— Goal of the exercise —
Your task is to reproduce, exactly and only, the lines running from the line containing "t → t.sound" to the end of the data below, both included.

Stored items from a collection:
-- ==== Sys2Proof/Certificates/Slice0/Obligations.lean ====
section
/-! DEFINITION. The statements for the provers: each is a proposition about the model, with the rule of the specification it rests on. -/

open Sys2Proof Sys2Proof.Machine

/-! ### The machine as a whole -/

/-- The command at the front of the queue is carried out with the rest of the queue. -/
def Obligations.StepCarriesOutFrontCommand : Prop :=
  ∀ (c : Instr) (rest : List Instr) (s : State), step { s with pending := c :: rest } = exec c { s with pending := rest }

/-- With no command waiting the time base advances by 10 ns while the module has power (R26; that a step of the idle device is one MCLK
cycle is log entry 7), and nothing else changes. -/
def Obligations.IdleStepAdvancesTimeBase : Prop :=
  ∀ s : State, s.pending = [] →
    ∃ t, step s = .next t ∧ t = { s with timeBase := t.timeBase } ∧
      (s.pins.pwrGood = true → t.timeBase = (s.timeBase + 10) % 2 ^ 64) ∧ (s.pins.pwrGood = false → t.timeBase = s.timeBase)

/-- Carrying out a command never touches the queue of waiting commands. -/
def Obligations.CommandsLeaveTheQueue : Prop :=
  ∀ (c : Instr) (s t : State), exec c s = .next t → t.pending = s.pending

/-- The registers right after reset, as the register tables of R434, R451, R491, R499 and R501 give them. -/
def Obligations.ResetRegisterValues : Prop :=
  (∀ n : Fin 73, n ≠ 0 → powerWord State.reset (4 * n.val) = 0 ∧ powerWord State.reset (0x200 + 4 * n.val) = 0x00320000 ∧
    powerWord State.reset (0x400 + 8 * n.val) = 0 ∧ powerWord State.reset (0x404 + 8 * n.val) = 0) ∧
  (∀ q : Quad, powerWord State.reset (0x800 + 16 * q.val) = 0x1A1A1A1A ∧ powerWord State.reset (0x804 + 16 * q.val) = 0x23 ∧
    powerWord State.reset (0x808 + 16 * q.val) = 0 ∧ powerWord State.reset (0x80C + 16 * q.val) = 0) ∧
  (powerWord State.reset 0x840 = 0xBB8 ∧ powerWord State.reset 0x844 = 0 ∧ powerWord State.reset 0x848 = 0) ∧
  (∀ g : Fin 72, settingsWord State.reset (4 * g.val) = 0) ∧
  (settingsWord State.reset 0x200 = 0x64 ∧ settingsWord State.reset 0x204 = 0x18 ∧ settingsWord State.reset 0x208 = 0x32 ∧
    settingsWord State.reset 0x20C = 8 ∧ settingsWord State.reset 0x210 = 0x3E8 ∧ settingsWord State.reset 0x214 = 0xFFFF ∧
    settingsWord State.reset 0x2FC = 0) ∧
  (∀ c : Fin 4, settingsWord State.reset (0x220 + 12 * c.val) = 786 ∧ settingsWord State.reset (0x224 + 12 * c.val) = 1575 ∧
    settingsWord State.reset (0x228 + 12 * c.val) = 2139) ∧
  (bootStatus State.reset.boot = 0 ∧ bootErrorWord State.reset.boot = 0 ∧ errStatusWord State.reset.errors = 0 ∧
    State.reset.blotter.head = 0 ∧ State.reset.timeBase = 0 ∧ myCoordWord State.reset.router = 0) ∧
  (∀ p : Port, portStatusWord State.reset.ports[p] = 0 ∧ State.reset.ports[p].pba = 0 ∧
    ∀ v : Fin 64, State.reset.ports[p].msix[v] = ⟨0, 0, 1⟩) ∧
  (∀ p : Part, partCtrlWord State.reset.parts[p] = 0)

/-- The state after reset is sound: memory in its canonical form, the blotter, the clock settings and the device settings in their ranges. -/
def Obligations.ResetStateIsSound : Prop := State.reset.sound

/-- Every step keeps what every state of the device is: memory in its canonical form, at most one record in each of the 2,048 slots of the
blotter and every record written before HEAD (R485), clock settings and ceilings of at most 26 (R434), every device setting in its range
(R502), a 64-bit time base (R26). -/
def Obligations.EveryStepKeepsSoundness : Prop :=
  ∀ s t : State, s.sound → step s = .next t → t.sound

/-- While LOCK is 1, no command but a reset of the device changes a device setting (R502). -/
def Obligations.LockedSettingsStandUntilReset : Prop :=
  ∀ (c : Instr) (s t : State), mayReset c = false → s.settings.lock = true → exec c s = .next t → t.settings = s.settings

— Result —
  ∀ s t : State, s.sound → step s = .next t → t.sound

/-- While LOCK is 1, no command but a reset of the device changes a device setting (R502). -/
def Obligations.LockedSettingsStandUntilReset : Prop :=
  ∀ (c : Instr) (s t : State), mayReset c = false → s.settings.lock = true → exec c s = .next t → t.settings = s.settings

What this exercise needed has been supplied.